Collaborative Crystal Conditions

Protein crystallography is used extensively in drug development, as understanding the structure-activity relationship between the protein and the ligand enables a rational approach to drug design. Obtaining a good X-ray diffracting crystal of the macromolecule is a major bottleneck in the process, as it requires an exhaustive sampling and subsequent optimisation of the physicochemical space to find the particular crystallisation conditions for each protein. This project aims to develop a CINTEL approach to predict the conditions in which a certain protein will crystallise. 


Crystallizing a protein is a physical process driven mostly by favourable protein-protein interactions at the crystal contacts, modulated by additives, salts and other environmental factors. Previous attempts using ML/AI and other statistical methods have been unsuccessful, manifesting the fact that ML/AI cannot by itself, encompass the complexity and diversity of the problem. These previous works highlight the information gap between the amino acids sequence and the crystal, which can only be bridged by including a knowledge-based guidance of a researcher. Instead of leaping from sequence to the conditions space, we propose a new approach where several mid-steps are introduced in which the researcher can inform the ML/AI and critically analyse the decisions taken. Because the researcher will have finer information at each step, they can provide a physicochemical insight to the ML/AI strategy to improve the predictions.  

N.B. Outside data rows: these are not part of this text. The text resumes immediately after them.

-- ==== Sys2Proof/Laws/Power.lean ====
section
/-!
SUPPORT. The boost state of the package (pool, rotation, operating points, refusals, counters 2 to 4): no operation
but the boundary, the refill and a package reset changes it.
-/
namespace Sys2Proof.Machine

/-- Pool, rotation, operating points, refusals and the counters of permits. -/
def State.power (s : State) : Nat × Nat × Sparse Nat × Sparse Nat × DWord × DWord × Sparse DWord :=
  (s.pool, s.rotation, s.opPoint, s.refusals, s.charged, s.refilled, s.clusterCharged)

/-- The state in which an effect, if it takes any, leaves the package before the issue ends. -/
def Effect.keeps (s : State) : Effect → Prop
  | .done d => d.s.power = s.power
  | .held t _ => t.power = s.power
  | .unacked t _ => t.power = s.power
  | _ => True

@[simp] theorem keeps_done (s : State) (d : Done) : (Effect.done d).keeps s ↔ d.s.power = s.power := Iff.rfl
@[simp] theorem keeps_stop (s : State) (x : Stop) : (Effect.stop x).keeps s ↔ True := Iff.rfl
@[simp] theorem keeps_held (s t : State) (x : Hold) : (Effect.held t x).keeps s ↔ t.power = s.power := Iff.rfl
@[simp] theorem keeps_unacked (s t : State) (l : List Nat) : (Effect.unacked t l).keeps s ↔ t.power = s.power := Iff.rfl
@[simp] theorem keeps_stalled (s : State) (l : List Nat) : (Effect.stalled l).keeps s ↔ True := Iff.rfl

@[simp] theorem foldl_power {α : Type} {f : State → α → State} (h : ∀ s x, (f s x).power = s.power) (l : List α) (s : State) :
    (l.foldl f s).power = s.power := by
  induction l generalizing s with
  | nil => rfl
  | cons x l ih => rw [List.foldl_cons, ih, h]

@[simp] theorem foldl_snd_power {α β : Type} {f : β × State → α → β × State} (h : ∀ p x, (f p x).2.power = p.2.power)
    (l : List α) (p : β × State) : (l.foldl f p).2.power = p.2.power := by
  induction l generalizing p with
  | nil => rfl
  | cons x l ih => rw [List.foldl_cons, ih, h]

@[simp] theorem foldl_fst_power {α β : Type} {f : State × β → α → State × β} (h : ∀ p x, (f p x).1.power = p.1.power)
    (l : List α) (p : State × β) : (l.foldl f p).1.power = p.1.power := by
  induction l generalizing p with
  | nil => rfl
  | cons x l ih => rw [List.foldl_cons, ih, h]

@[simp] theorem power_ite (p : Prop) [Decidable p] (s t : State) :
    (if p then s else t).power = if p then s.power else t.power := by split <;> rfl
@[simp] theorem power_ite_fst {α : Type} (p : Prop) [Decidable p] (s t : State × α) :
    (if p then s else t).1.power = if p then s.1.power else t.1.power := by split <;> rfl
@[simp] theorem power_ite_snd {α : Type} (p : Prop) [Decidable p] (s t : α × State) :
    (if p then s else t).2.power = if p then s.2.power else t.2.power := by split <;> rfl
@[simp] theorem keeps_ite (p : Prop) [Decidable p] (s : State) (x y : Effect) :
    (if p then x else y).keeps s ↔ if p then x.keeps s else y.keeps s := by split <;> rfl

@[simp] theorem power_eta (s : State) :
    (s.pool, s.rotation, s.opPoint, s.refusals, s.charged, s.refilled, s.clusterCharged) = s.power := rfl

@[simp] theorem power_mk (x0 : Nat) (x1 : List Turn) (x2 : Option FibreRef) (x3 : Nat) (x4 : Nat) (x5 : Nat) (x6 : Nat) (x7 : Nat) (x8 : List Host.Cell) (x9 : List Nat) (x10 : List Team) (x11 : List SavedTeam) (x12 : Sparse Core) (x13 : Sparse Column) (x14 : Sparse Hart) (x15 : List Waiter) (x16 : Nat) (x17 : Nat) (x18 : Nat) (x19 : Nat) (x20 : Sparse Bool) (x21 : Sparse Nat) (x22 : Sparse Nat) (x23 : DWord) (x24 : DWord) (x25 : Sparse DWord) (x26 : BitVec 10) (x27 : DWord) (x28 : Sparse Port) (x29 : Sparse Nat) (x30 : List Stalled) (x31 : Sparse Bool) (x32 : List Nat) (x33 : Sparse ScopeEntry) (x34 : Sparse Region) (x35 : Nat) (x36 : Sparse Checkpoint) (x37 : Pavilion) :
    (State.mk x0 x1 x2 x3 x4 x5 x6 x7 x8 x9 x10 x11 x12 x13 x14 x15 x16 x17 x18 x19 x20 x21 x22 x23 x24 x25 x26 x27 x28 x29 x30 x31 x32 x33 x34 x35 x36 x37).power = (x18, x19, x21, x22, x23, x24, x25) := rfl

theorem keeps_trans {s t : State} {e : Effect} (h : t.power = s.power) : e.keeps t ↔ e.keeps s := by
  cases e <;> simp [Effect.keeps, h]

theorem ok_ite {α β : Type} {p : Prop} [Decidable p] {e : α} {x : Except α β} {y : β} (h : (if p then .error e else x) = .ok y) :
    x = .ok y := by
  split at h
  · cases h
  · exact h

@[simp] theorem State.setCol_power (s : State) (c : Nat) (x : Column) : (State.setCol s c x).power = s.power := by
  simp [State.setCol]

@[simp] theorem State.modCol_power (s : State) (c : Nat) (f : Column → Column) : (State.modCol s c f).power = s.power := by
  simp [State.modCol]

@[simp] theorem State.setCore_power (s : State) (k : Nat) (x : Core) : (State.setCore s k x).power = s.power := by
  simp [State.setCore]

@[simp] theorem State.modCore_power (s : State) (k : Nat) (f : Core → Core) : (State.modCore s k f).power = s.power := by
  simp [State.modCore]

@[simp] theorem State.modLane_power (s : State) (k : Nat) (l : Nat) (f : Lane → Lane) : (State.modLane s k l f).power = s.power := by
  simp [State.modLane]

@[simp] theorem State.modHart_power (s : State) (h : Nat) (f : Hart → Hart) : (State.modHart s h f).power = s.power := by
  simp [State.modHart]

@[simp] theorem State.modCkpt_power (s : State) (i : Nat) (f : Checkpoint → Checkpoint) : (State.modCkpt s i f).power = s.power := by
  simp [State.modCkpt]

@[simp] theorem State.modPort_power (s : State) (q : Nat) (f : Port → Port) : (State.modPort s q f).power = s.power := by
  simp [State.modPort]

@[simp] theorem State.rebase_power (s : State) (c : Nat) : (State.rebase s c).power = s.power := by
  simp [State.rebase]

@[simp] theorem State.wakeCore_power (s : State) (k : Nat) : (State.wakeCore s k).power = s.power := by
  simp [State.wakeCore]

@[simp] theorem State.takeFree_power (s : State) : (State.takeFree s).2.power = s.power := by
  simp [State.takeFree]

@[simp] theorem State.throughSlice_power (s : State) (a : Nat) (n : Nat) (write : Bool) : (State.throughSlice s a n write).power = s.power := by
  simp [State.throughSlice]

@[simp] theorem State.evictFrame_power (s : State) (col : Nat) (frame : Nat) : (State.evictFrame s col frame).power = s.power := by
  simp [State.evictFrame]

@[simp] theorem State.mark_power (s : State) (sector : Nat) : (State.mark s sector).power = s.power := by
  simp [State.mark]

@[simp] theorem State.wakeRegion_power (s : State) (r : Nat) : (State.wakeRegion s r).power = s.power := by
  simp [State.wakeRegion]

@[simp] theorem State.demand_power (s : State) (o : Nat) : (State.demand s o).power = s.power := by
  simp [State.demand]

@[simp] theorem State.wakePage_power (s : State) (insole : Bool) (page : Nat) : (State.wakePage s insole page).power = s.power := by
  simp [State.wakePage]

@[simp] theorem State.modTeam_power (s : State) (r : TeamRef) (f : Team → Team) : (State.modTeam s r f).power = s.power := by
  simp [State.modTeam]

@[simp] theorem State.modGroup_power (s : State) (r : TeamRef) (g : Nat) (f : Group → Group) : (State.modGroup s r g f).power = s.power := by
  simp [State.modGroup]

@[simp] theorem State.modFibre_power (s : State) (r : FibreRef) (f : Fibre → Fibre) : (State.modFibre s r f).power = s.power := by
  simp [State.modFibre]

@[simp] theorem State.modLaunch_power (s : State) (seq : Nat) (f : Launch → Launch) : (State.modLaunch s seq f).power = s.power := by
  simp [State.modLaunch]

@[simp] theorem State.userEvent_power (s : State) (hart : Nat) (e : UserEvent) : (State.userEvent s hart e).power = s.power := by
  simp [State.userEvent]

@[simp] theorem fireOne_power (s : State) (w : Waiter) : (fireOne s w).power = s.power := by
  unfold fireOne; split <;> simp

@[simp] theorem State.evaluate_power (s : State) (p : CounterRef → Bool) : (State.evaluate s p).power = s.power := by
  simp [State.evaluate]

@[simp] theorem State.putLoc_power (s : State) (a : Nat) (bs : List Byte) : (State.putLoc s a bs).power = s.power := by
  simp [State.putLoc]

@[simp] theorem State.copyAside_power (s : State) (sole : Nat) (insole : Bool) (page : Nat) : (State.copyAside s sole insole page).power = s.power := by
  unfold State.copyAside; dsimp only; (repeat' split) <;> simp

Our group is in a privileged position of having an extensive dataset of positive but also negative crystallographic attempts, a vast expertise in protein crystallography and an exceptional high-throughput experimental setup. We have the data to train the ML/AI at each step, the scientific expertise to guide and inform the ML/AI models and the experimental setup to test the predictions. The successful application of this CINTEL-FSP project will have an impact beyond the BU and CSIRO, expanding the current limits of protein crystallography and demonstrating the potential of protein surface modelling.